MapReduce can be used to work with a solitary method call: submit() on a Job object (you can likewise call waitForCompletion(), which presents the activity on the off chance that it hasn’t been submitted effectively, at that point sits tight for it to finish).
Let’s understand the components –
- Client : Submitting the MapReduce job.
- Yarn node manager : In a cluster , it monitors and launches the compute containers on machines.
- Yarn resource manager : Handles the allocation of compute resources coordination on the cluster.
- MapReduce application master : Facilitates the tasks running the MapReduce work.

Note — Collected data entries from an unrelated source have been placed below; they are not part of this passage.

def runBytes (r : CopyRun) : Nat := (r.recs.map (fun x => recCount x * 2 ^ x.e)).foldl (· + ·) 0

/-- The injector's place in the bytes of the next chunk of a command, when it fires there: the command writes at least w + 1
words (R253). -/
def injPlace (k : Core) (e : Nat) (r : CopyRun) (n : Nat) : Option (Nat × Nat) :=
  let v := k.injCtl.toNat
  let w := v / 2 ^ 7 % 2 ^ 32
  let bit := v / 4 % 32
  let at_ := 4 * w + bit / 8
  if k.injCtl.getLsbD 0 && v / 2 % 2 == e && k.injFrom ≤ r.issued && 4 * (w + 1) ≤ runBytes r && r.bytes ≤ at_ &&
      at_ < r.bytes + n then
    some (at_ - r.bytes, bit % 8)
  else none

def flipBit (bs : List Byte) (i bit : Nat) : List Byte :=
  bs.mapIdx (fun j b => if j == i then b ^^^ BitVec.ofNat 8 (2 ^ bit) else b)

/-- The command after a chunk of n elements and m bytes. A record with no elements ends DONE (R238). -/
def advanceRun (r : CopyRun) (n m : Nat) (value : BitVec 32) : CopyRun :=
  let r := { r with done := r.done + n, bytes := r.bytes + m, value := value }
  match r.recs[r.ridx]? with
  | some rec =>
    if r.done < recCount rec then r
    else if r.ridx + 1 < r.recs.length then { r with ridx := r.ridx + 1, done := 0 }
    else { r with finished := true, status := if recCount rec != 0 && rec.chk && r.value != rec.expect then 1 else 0 }
  | none => { r with finished := true }

def endRun (s : State) (c e : Nat) (r : CopyRun) (st : Nat) : State :=
  s.modEng c e (fun x => setHead x { r with finished := true, status := st })

/-- Units of local memories whose bytes of the present cycle stand against an engine's write: those that a core has stored to, and
against engine 0 those of engine 1 (R249). -/
def keptUnits (s : State) (c e : Nat) : List Nat :=
  s.cores.flatMap (fun x => x.2.stored) ++ (if e == 0 then (s.core c).copied else [])

/-- The parts of a piece that no such unit covers. -/
def cutUnits (us : List Nat) (p : Nat × List Byte) : List (Nat × List Byte) :=
  if us.any (fun u => u < p.1 + p.2.length && p.1 < u + 8) then
    joinRuns (((p.2.mapIdx (fun i b => (p.1 + i, [b])))).filter (fun q => !us.contains (q.1 / 8 * 8)))
  else [p]

/-- The destination pieces of a chunk: runs of its elements, in dome memory cut at blocks. -/
def chunkPieces (runs : List (Nat × List Byte)) : List (Nat × List Byte) :=
  runs.flatMap (fun x => if isLocal x.1 || paClass x.1 != 0 then [x] else cutBlocks x.1 x.2)

/-- Pieces as they are performed in the present cycle: in a local memory and a CLM without the units that keep another value (R249). -/
def stands (s : State) (c e : Nat) (ps : List (Nat × List Byte)) : List (Nat × List Byte) :=
  ps.flatMap (fun p => if isLocal p.1 || paClass p.1 == 8 then cutUnits (keptUnits s c e) p else [p])

/-- Engine 1's units of the present cycle. -/
def noteCopied (c e : Nat) (ps : List (Nat × List Byte)) (s : State) : State :=
  if e == 0 then s
  else s.modCore c (fun k => { k with copied := k.copied ++
    (ps.filter (fun p => isLocal p.1 || paClass p.1 == 8)).flatMap (fun p => stepsOf p.1 p.2.length 8) })

def copyWho (c e : Nat) : Who := { kind := 2, idx := c, spire := some (c / 64), own := some (.copy c e) }

/-- The oldest write that has left an engine goes; with a status its command ends, unless it is reported already. -/
def leftGone (c e : Nat) (o : CopyOut) (st : Nat) (s : State) : State :=
  s.modEng c e (fun x =>
    { x with
      left := x.left.drop 1
      queue := x.queue.map (fun r => if r.tag == o.tag && r.status < st then { r with finished := true, status := st } else r) })

/-- A write that has left an engine is performed at its home; a home that refuses it ends its command. -/
def performLeft (c e : Nat) (o : CopyOut) (s : State) : State :=
  let ps := stands s c e o.group
  match writePieces s (copyWho c e) (.copy c e) ps s with
  | .ok s' => leftGone c e o 0 (noteCopied c e ps s')
  | .wait s' => s'
  | .err s' => leftGone c e o 2 s'

/-- Whether a home would refuse one of the pieces of a chunk. -/
def writeRefused (s : State) (ps : List (Nat × List Byte)) : Bool :=
  (gatherBlocks ps).any (fun g =>
    let a := (g.headD (0, [])).1
    !isLocal a && (!homeKnown s a (g.headD (0, [])).2.length || s.donatedAt a ||
      (s.poisoned a && paClass a == 0 && !g.any (fun p => p.2.length == 256))))

/-- Whether the writes of a record leave the engine and are performed later: those through a handle, with rel = 0. The memories that a
record names itself, own CLM among them, are local (R179, R223). -/
def leaves (r : CopyRun) (rec : CopyRec) : Bool := !r.rel && rec.dkind == 7

/-- The writes of a chunk: performed, or sent out of the engine (R223, R244). -/
def chunkWrites (s : State) (c e : Nat) (r : CopyRun) (rec : CopyRec) (ps : List (Nat × List Byte)) : WriteRes :=
  if !leaves r rec then
    (match writePieces s (copyWho c e) (.copy c e) (stands s c e ps) s with
     | .ok s' => .ok (noteCopied c e (stands s c e ps) s')
     | x => x)
  else if writeRefused s ps then
    .err (noteBads s ((ps.filter (fun p => writeRefused s [p])).map (·.1)))
  else
    let out : List CopyOut := (gatherBlocks ps).map (fun g => { tag := r.tag, slot := r.slot, deadline := r.deadline, group := g })
    .ok (s.modEng c e (fun x => { x with left := x.left ++ out }))

/-- Whether a write that has left an engine stands over one of some bytes, n from each address. -/
def leftOver (x : CopyEngine) (n : Nat) (as : List Nat) : Bool :=
  x.left.any (fun o => o.group.any (fun p => as.any (fun a => a < p.1 + p.2.length && p.1 < a + n)))

/-- The VCC at which a command nominally begins to move data: its deadline less its cost (R351). -/
def runFrom (s : State) (c : Nat) (r : CopyRun) : Nat := r.deadline - (r.recs.map (fun x => recTime s c x 0)).foldl (· + ·) 0

/-- The lead time of a core's group (R352). -/
def leadAt (s : State) (c : Nat) : Nat :=
  if (s.core c).detMode then (((s.core c).launch.bind (look s.launches)).map (·.lead)).getD 0 else 0

/-- The VCC at which the next chunk of a command is nominally done: its deadline less the lead time and the cost of what follows
(R351, R353). In deterministic mode the chunk is moved then, so that what CSTAT shows and what the governor counts are the same in
every rerun (R248, R354; DESIGN CHOICE). -/
def chunkAt (s : State) (c : Nat) (r : CopyRun) : Nat :=
  let last := r.deadline - (leadAt s c + 1)
  match r.recs[r.ridx]? with
  | some rec =>
    last - (recTime s c rec (min (recCount rec) (r.done + chunkElems rec.e)) +
      ((r.recs.drop (r.ridx + 1)).map (fun x => recTime s c x 0)).foldl (· + ·) 0)
  | none => last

- Distributed Filesystem : Shares job files with other entities.
How to submit Job?
To create an internal JobSubmitter instance, use the submit() which further calls submitJobInternal() on it. Having submitted the job,
waitForCompletion() polls the job’s progress after submitting the job once per second. If the reports have changed since the last report, it further reports the progress to the console. The job counters are displayed when the job completes successfully. Else the error (that caused the job to fail) is logged to the console.
Processes implemented by JobSubmitter for submitting the Job :
- The resource manager askes for a new application ID that is used for MapReduce Job ID.
- Output specification of the job is checked. For e.g. an error is thrown to the MapReduce program or the job is not submitted or the output directory already exists or it has not been specified.
- If the splits cannot be computed, it computes the input splits for the job. This can be due to the job is not submitted and an error is thrown to the MapReduce program.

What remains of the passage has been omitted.